▶ **WHAT YOU HAVE TO DO**
Which lines below contain the word "KMap"? Copy each of them.

'''

/-- COURSE_TRAINED: a copper course of a powered domain trains and its ends exchange identity tokens; a miswired course is held down
(R315, R316, R343, R426). It runs on up to eight good lanes, is reported degraded on fewer, and is down on fewer than four
(R317). -/
def execCourseTrained (c : CopperIx) (peer : TableEntry) (s : State) : Out :=
  .next (
    if !s.boot.released || decide (s.courseDom c.val ≠ .powering ∧ s.courseDom c.val ≠ .awake) || (s.tx c.val).up then s
    else
      let old := s
      let own := s.fabric.address
      if peer.addr ≠ copperAddr own c.val ∨ peer.addr = own then
        miswireRecord (linkEvent (s.modCopper c (fun x => { x with trained := false, miswired := true, peer := some peer })) 0 c.val 0 0)
          c.val peer.addr
      else
        let good := ((List.range 9).filter (fun i => !(s.copper c).bad.getLsbD i)).take 8
        if good.length < 4 then s
        else
          let s := s.modCopper c (fun x => { x with trained := true, miswired := false, peer := some peer, serving := laneSet good })
          let s := { s with pow := { s.pow with copper := s.pow.copper.setIfInBounds c.val .awake } }
          let s := (s.modTx c.val (fun _ => { TxChan.reset with up := true })).modRx c.val (fun _ => { RxChan.reset with up := true })
          let s := sendToken (learn s peer 1) 0 [c.val] [ownEntry s]
          let s := if good.length < 8 then linkEvent s 0 c.val 0 2 else s
          if s.fabric.phase ≤ 2 then { s with fabric := { s.fabric with phase := 2 } } else republish old (hopCameUp s c.val peer.addr))

/-! ### Lanes -/

/-- A lane of this module is matched: its channel comes up. The news is told where it is the first of its bundle (R320, R335). -/
def laneMatches (s : State) (e k : Nat) (peer : W32) : State :=
  let ch := laneChan e k
  let course := courseOf e
  let was := hopUp s course s.fabric.address peer
  let s := (s.modEave e (fun x => { x with matched := setLane x.matched k true })).modTx ch (fun _ => { TxChan.reset with up := true })
  let s := { s with fabric := { s.fabric with
    peers := KMap.ins s.fabric.peers ch peer,
    orphans := s.fabric.orphans.filter (fun o => !(decide (o.2 = peer) && decide (chanCourse o.1 = course))) } }
  if was then serveBundle s course peer
  else if s.fabric.phase < 7 then flushWaiting (serveBundle s course peer) else hopCameUp s ch peer

/-- LANE_TOKEN: the token of a lane that is lit and locked finds, or does not find, the peer's receive ring, or a peer's token is heard on a
receive ring of this module (R320). Each side matches by itself. -/
def execLaneToken (e : EaveIx) (lane : LaneIx) (peer : W32) (peerHasRing incoming : Bool) (s : State) : Out :=
  .next (
    let x := s.eave e
    let ch := laneChan e lane
    if !x.dataUp || decide (peer = s.fabric.address) then s
    else if incoming then
      if slotOf false e lane x.map ≠ 255 ∧ peer = nearEnd s ch then s.modRx ch (fun _ => { RxChan.reset with up := true }) else s
    else if !x.laneUp.getLsbD lane || (s.tx ch).up || !peerHasRing || decide (peer ≠ txPeer s e (slotOf true e lane x.map)) then s
    else laneMatches s e lane peer)

/-! ### Discovery (Table 12-10) -/

/-- The phase after the rack lead is found: discovery ends on grade B; a later run goes on to the tables (R342, R345). -/
def afterLead (s : State) : Nat :=
  if s.boot.gradeB then 7 else if s.eaves.toList.any (fun x => decide (x.radix ≠ 0)) then 6 else 4

/-- Phase 6 begins: the tables go out (R343). -/
def openTables (s : State) : State := tablesDone (publishTables { s with fabric := { s.fabric with phase := 6 } })

/-- RACK_LEAD_ROUND: one round of flooding the lowest FABRIC_ID over copper; `lead` is the lowest that reached this module (R343). -/
def execRackLeadRound (lead : W64) (s : State) : Out :=
  .next (
    if !s.boot.released then s
    else
      let f := s.fabric
      let lower := decide (lead.toNat < f.lead.toNat)
      if 3 < f.phase ∧ !lower then s
      else
        let n := if f.phase = 3 then f.leadRounds + 1 else 1
        let done := (!lower && decide (3 ≤ n)) || decide (31 ≤ n)
        let low := if lower then lead else f.lead
        let next := if done then afterLead s else 3
        let s := sendToken { s with fabric := { f with lead := low, leadRounds := n, phase := next } }
          1 [0, 1, 2, 3, 4] [{ ownEntry s with fabricId := low }]
        if next = 6 then openTables s else if next = 7 then tellReady s else s)

/-- Phase 5 ends when every module found in phase 4 has answered (R343). -/
def groupsDone (s : State) : State :=
  let found := s.eaves.toList.flatMap (fun x => (x.offsets.filter (fun o => decide (o.1 ≠ 0))).map (·.2))
  if s.fabric.phase = 5 ∧ found.all (fun a => decide (a = s.fabric.address) || s.fabric.answered.contains a) = true then openTables s else s

/-- What a sweep found on an eave: its radix, and the address that answered at each offset (R343, R368). -/
def Eave.found (x : Eave) (e : Nat) (answers : List (Nat × W32)) : Eave :=
  { x with radix := radixOf (courseOf e),
           offsets := ((answers.filter (fun a => decide (a.1 / 64 = e))).map (fun a => (a.1 % 64, a.2))).foldl
             (fun m a => KMap.ins m a.1 a.2) [] }

/-- DISCOVERY_SWEEP_DONE: the sweep of phase 4 ends; each eave that is up has found its radix and what answered at each offset, and
group tokens go to every module found (R343). -/
def execDiscoverySweepDone (answers : List (Nat × W32)) (s : State) : Out :=
  .next (
    if s.fabric.phase ≠ 4 then s
    else
      let s := (List.range 8).foldl (fun s e => if (s.eave e).isUp then s.modEave e (fun x => x.found e answers) else s) s
      groupsDone (sendToken { s with fabric := { s.fabric with phase := 5, answered := [] } } 2 [5, 6, 7] [ownEntry s]))

/-- The receiving ends of an eave's data lanes go. -/
def dropRx (s : State) (e : Nat) : State := (List.range 32).foldl (fun s k => s.modRx (laneChan e k) (fun _ => RxChan.reset)) s

/-- An eave that is miswired carries nothing on its data lanes (R344). -/
def miswireEave (s : State) (e : Nat) (peer : W32) : State :=
  if (s.eave e).miswired then s
  else
    let s := (List.range 32).foldl (fun s k => channelLost s (laneChan e k)) (dropRx s e)
    let s := s.modEave e (fun x => { x with miswired := true, matched := 0 })
    redraw (miswireRecord (linkEvent s 1 e 0 0) (courseOf e) peer) (courseOf e)

/-- Whether a module found at an offset of an eave stands where it must (R344). -/
def wiredRight (s : State) (e offset : Nat) (peer : W32) : Bool :=
  let c := courseOf e
  sameGroup c s.fabric.address peer && decide (coordOn c peer = (coordOn c s.fabric.address + offset) % radixOf c)

/-- GROUP_TOKEN: a module found at an offset of an eave answers on the control lanes; CA hears port p + 1 and CB port p - 8. The token is
forwarded once on the course, and a repeat of it is discarded (R343, R344, R351). -/
def execGroupToken (e : EaveIx) (offset : Nat) (peer : TableEntry) (msg : W32) (s : State) : Out :=
  .next (
    if !s.boot.released || s.boot.gradeB || s.fabric.seen.contains (peer.addr, 4, msg, 0) then s
    else if wiredRight s e offset peer.addr then
      let n := radixOf (courseOf e)
      let t := learn (s.modEave e (fun x => { x with caRx := x.caRx || decide (offset = 1), cbRx := x.cbRx || decide (offset = n - 8) }))
        peer (if peer.state = 2 then 2 else 1)
      let t := republish s (relayToken t 2 [courseOf e] peer.addr msg [peer])
      if t.fabric.answered.contains peer.addr then t
      else groupsDone { t with fabric := { t.fabric with answered := t.fabric.answered ++ [peer.addr] } }
    else miswireEave s e peer.addr)

/-- The courses on which a table goes on: within the rack over copper and L, else along the course on which it came (R343, R351). -/
def tableCourses (via : Nat) : List Nat := if via ≤ 5 then [0, 1, 2, 3, 4, 5] else [via]

/-- TABLE_EXCHANGE: a rack or row table arrives: a repeat is discarded; else it is forwarded once, what it tells goes out with this module's
own tables, and discovery ends once every expected module is in the table (R343, R351). -/
def execTableExchange (entries : List TableEntry) (row : Bool) (via : Nat) (src msg : W32) (s : State) : Out :=
  .next (
    if !s.boot.released || s.fabric.seen.contains (src, 4, msg, 0) then s
    else
      let t := entries.foldl (fun s e => if e.state = 0 then s else learn s e e.state) s
      tablesDone (republish s (relayToken t (if row then 4 else 3) (tableCourses via) src msg entries)))

/-- Whether the table holds every expected module as READY (R345). -/
def allReady (s : State) : Bool := (expectedModules s).all (fun a => decide ((tableEntry s a).state = 2))

/-- Whether a present eave was commissioned degraded, failed or skipped (R32, R367). -/
def eaveShort (s : State) : Bool :=
  !s.boot.gradeB && s.eaves.toList.any (fun x => decide (x.st = .off) || decide (x.st = .failed) || decide (x.st = .degraded))

/-- Fabric-ready: the step is reached and the BOOT event written, once (R345, Table 16-1). -/
def reachReady (s : State) (complete : Bool) : State :=
  let s := { s with fabric := { s.fabric with ready := true }, boot := { s.boot with step := 9 } }
  s.moduleEvent 0x0B0E 7 (if complete && !eaveShort s then .ok else .okDegraded) (leBytes 4 (bootstepReg s) ++ leBytes 4 (diemap s))

/-- FABRIC_READY (R345). -/
def execFabricReady (s : State) : Out :=
  .next (if s.boot.released && !s.fabric.ready && allReady s then reachReady s true else s)

/-- FABRIC_READY_TIMEOUT: 60 s after release with an incomplete table (R345). -/
def execFabricReadyTimeout (s : State) : Out :=
  .next (if s.boot.released && !s.fabric.ready && !allReady s then reachReady s false else s)

end Sys2Proof.Machine
end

'''

▶ **YOUR RESPONSE**
    peers := KMap.ins s.fabric.peers ch peer,
             (fun m a => KMap.ins m a.1 a.2) [] }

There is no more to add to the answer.